Mar 11, 2014
Truthdigger of the Week: Paul Volcker
Posted on Dec 14, 2013
Every week the Truthdig editorial staff selects a Truthdigger of the Week, a group or person worthy of recognition for speaking truth to power, breaking the story or blowing the whistle. It is not a lifetime achievement award. Rather, we’re looking for newsmakers whose actions in a given week are worth celebrating. Nominate our next Truthdigger here.
Since the 2008 meltdown began disastrously reshaping America’s financial future, a cadre of officials working outside Wall Street’s money-fueled distortion field have struggled against official favor for big banks to protect the interests and well-being of ordinary Americans. This attempt bore fruit Tuesday when the “Volcker Rule,” a regulation aimed at curbing the trading of stocks, derivatives and other financial instruments for a bank’s financial gain, was confirmed by all five supervising federal regulatory agencies, including the Federal Reserve.
The practice at issue—“proprietary trading”—pits the interests of a trading bank against those of its customers. Such a bank has an unfair advantage over customers when it gains access to secret information about the condition or future of a stock or other instrument and uses that information to turn profits. Goldman Sachs did this deliberately during the run-up to the crisis; in an April 2010 congressional subcommittee meeting, Sen. Carl Levin cited references to “shitty deals” made in emails between Goldman employees. Such deals continue to swell the double-digit salaries of Wall Street’s top CEOs.
The Volcker Rule is the product of 86-year-old economist Paul Volcker. Volcker served as chairman of the Federal Reserve under Presidents Jimmy Carter and Ronald Reagan and is widely credited with reducing the rampant inflation that menaced the average American’s buying ability and the overall economy in the 1970s and early ’80s. In 2009, after two decades playing advisory roles and investigating financial matters around the globe, often with a concern for corruption, Volcker was appointed chairman of the newly formed President’s Economic Recovery Advisory Board. From that post Volcker criticized banks throughout the crisis and its fallout, calling their response to the disaster inadequate and pushing for stricter regulation and the breakup of the biggest corporations.

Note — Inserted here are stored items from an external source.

-- ==== Sys2Proof/Machine/Operands.lean ====
section
/-!
DEFINITION. The fields of an operand: the frame layout (R80, R81) and the chunk payload layout (R85, R86).
The operand is the data itself, never an address (R95).
-/

namespace Sys2Proof.Machine

/-- F[0], the command id of a frame (R80). -/
def frameCmd (f : Bytes) : Byte := byteAt f 0

/-- F[1:+251], the payload of a frame, pad bytes included (R80). -/
def framePayload (f : Bytes) : Bytes := slice f 1 Config.payloadLen

/-- F[0:+252], the bytes the frame CRC covers (R80). -/
def frameSpan (f : Bytes) : Bytes := slice f 0 Config.crcSpan

/-- le32(F, 252), the CRC a frame carries (R80). -/
def frameCrc (f : Bytes) : Nat := le32 f Config.crcSpan

/-- A frame is intact when the CRC it carries is the CRC of its first 252 bytes (R81). -/
abbrev Intact (crc : Config.CrcFn) (f : Bytes) : Prop := frameCrc f = (crc (frameSpan f)).toNat

/-- C[0], the sub-command (R86). -/
def chunkSub (c : Bytes) : Byte := byteAt c 0

/-- le16(C, 1), the total-chunk-count (R86). -/
def chunkTotal (c : Bytes) : Nat := le16 c 1

/-- le16(C, 3), the chunk-index (R86). -/
def chunkIndex (c : Bytes) : Nat := le16 c 3

/-- le16(C, 5), the chunk-length (R86). -/
def chunkLen (c : Bytes) : Nat := le16 c 5

/-- C[7:+chunk-length], the piece bytes (R86). -/
def chunkPiece (c : Bytes) : Bytes := slice c Config.chunkHdrLen (chunkLen c)

/-- A chunk payload holds its header and the piece its chunk-length names (R182). -/
abbrev ChunkWellFormed (c : Bytes) : Prop :=
  Config.chunkHdrLen ≤ c.length ∧ Config.chunkHdrLen + chunkLen c ≤ c.length

/-- The chunk payload of a piece: header, then piece bytes (R85, R171). -/
def makeChunk (sub : Byte) (total index : Nat) (piece : Bytes) : Bytes :=
  [sub] ++ put16 total ++ put16 index ++ put16 piece.length ++ piece

end Sys2Proof.Machine
end

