-- ==== Sys2Proof/Machine/Packet.lean ====
section
/-!
DEFINITION. The packet frame encoder and decoder (R140 to R149): both read only their request and write only
their response.
-/

namespace Sys2Proof.Machine

/-- The 256-byte frame of a command id and a payload of at most 251 bytes (R80, R142): id, payload, pad bytes of
0x00 (R82), then the CRC of those 252 bytes. -/
def makeFrame (crc : Config.CrcFn) (cmd : Byte) (x : Bytes) : Bytes :=
  let h := [cmd] ++ x ++ zeros (Config.payloadLen - x.length)
  h ++ put32 (crc h).toNat

/-- The response of PKT_ENCODE (R142, R143). -/
def pktEncodeResponse (crc : Config.CrcFn) (cmd : Byte) (x : Bytes) : Response :=
  if Config.payloadLen < x.length then .raise .errLength
  else .respond .ok [makeFrame crc cmd x]

/-- The response of PKT_DECODE (R147, R148): the length, then the CRC, then the command id and the whole
payload. -/
def pktDecodeResponse (crc : Config.CrcFn) (x : Bytes) : Response :=
  if x.length ≠ Config.frameLen then .raise .errLength
  else if ¬ Intact crc x then .raise .errIntegrity
  else { status := .ok, argOut := frameCmd x, outs := [framePayload x] }

/-- PKT_ENCODE (R142). -/
def execPktEncode (cmd : Byte) (x : Bytes) (s : State) : Host.Outcome State Fault Refusal :=
  .next (s.respond (pktEncodeResponse crc32 cmd x))

/-- PKT_DECODE (R147). -/
def execPktDecode (x : Bytes) (s : State) : Host.Outcome State Fault Refusal :=
  .next (s.respond (pktDecodeResponse crc32 x))

end Sys2Proof.Machine
end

In January 2010, President Barack Obama dubbed a proposed pack of regulations contained in the Dodd-Frank banking reform bill the “Volcker Rule.” Dodd-Frank went into effect in the summer of that year, but Volcker’s contribution, scheduled to be implemented in mid-2012, was delayed pending ratification. The New York Times called the event “the most sweeping overhaul of regulation since the Depression” and “a barometer for the overall strength of [Dodd-Frank].” Now approved, the rule is scheduled to go live next year, but implementation could linger until 2017.
Volcker is to be admired both for his efforts and successes, but as is the case in any game with multiple players, what happens next is not and never was up to him alone. The rule’s effectiveness will be determined by the regulators selected to enforce it. That involves a yet-to-be-demonstrated willingness to insist upon strict interpretations of what the Times’ editorial board describes as the rule’s “imprecise” wording, which could enable banks to “cry foul, exploit loopholes and demand special treatment.” A large portion of that burden falls to Janet Yellen, the Federal Reserve’s newly appointed chair.
In the meantime, we congratulate the economist and regulatory adviser on continuing his public service well into the twilight years of his life. For employing his expertise and privilege against the robber barons of our age, we honor Paul Volcker as our Truthdigger of the Week.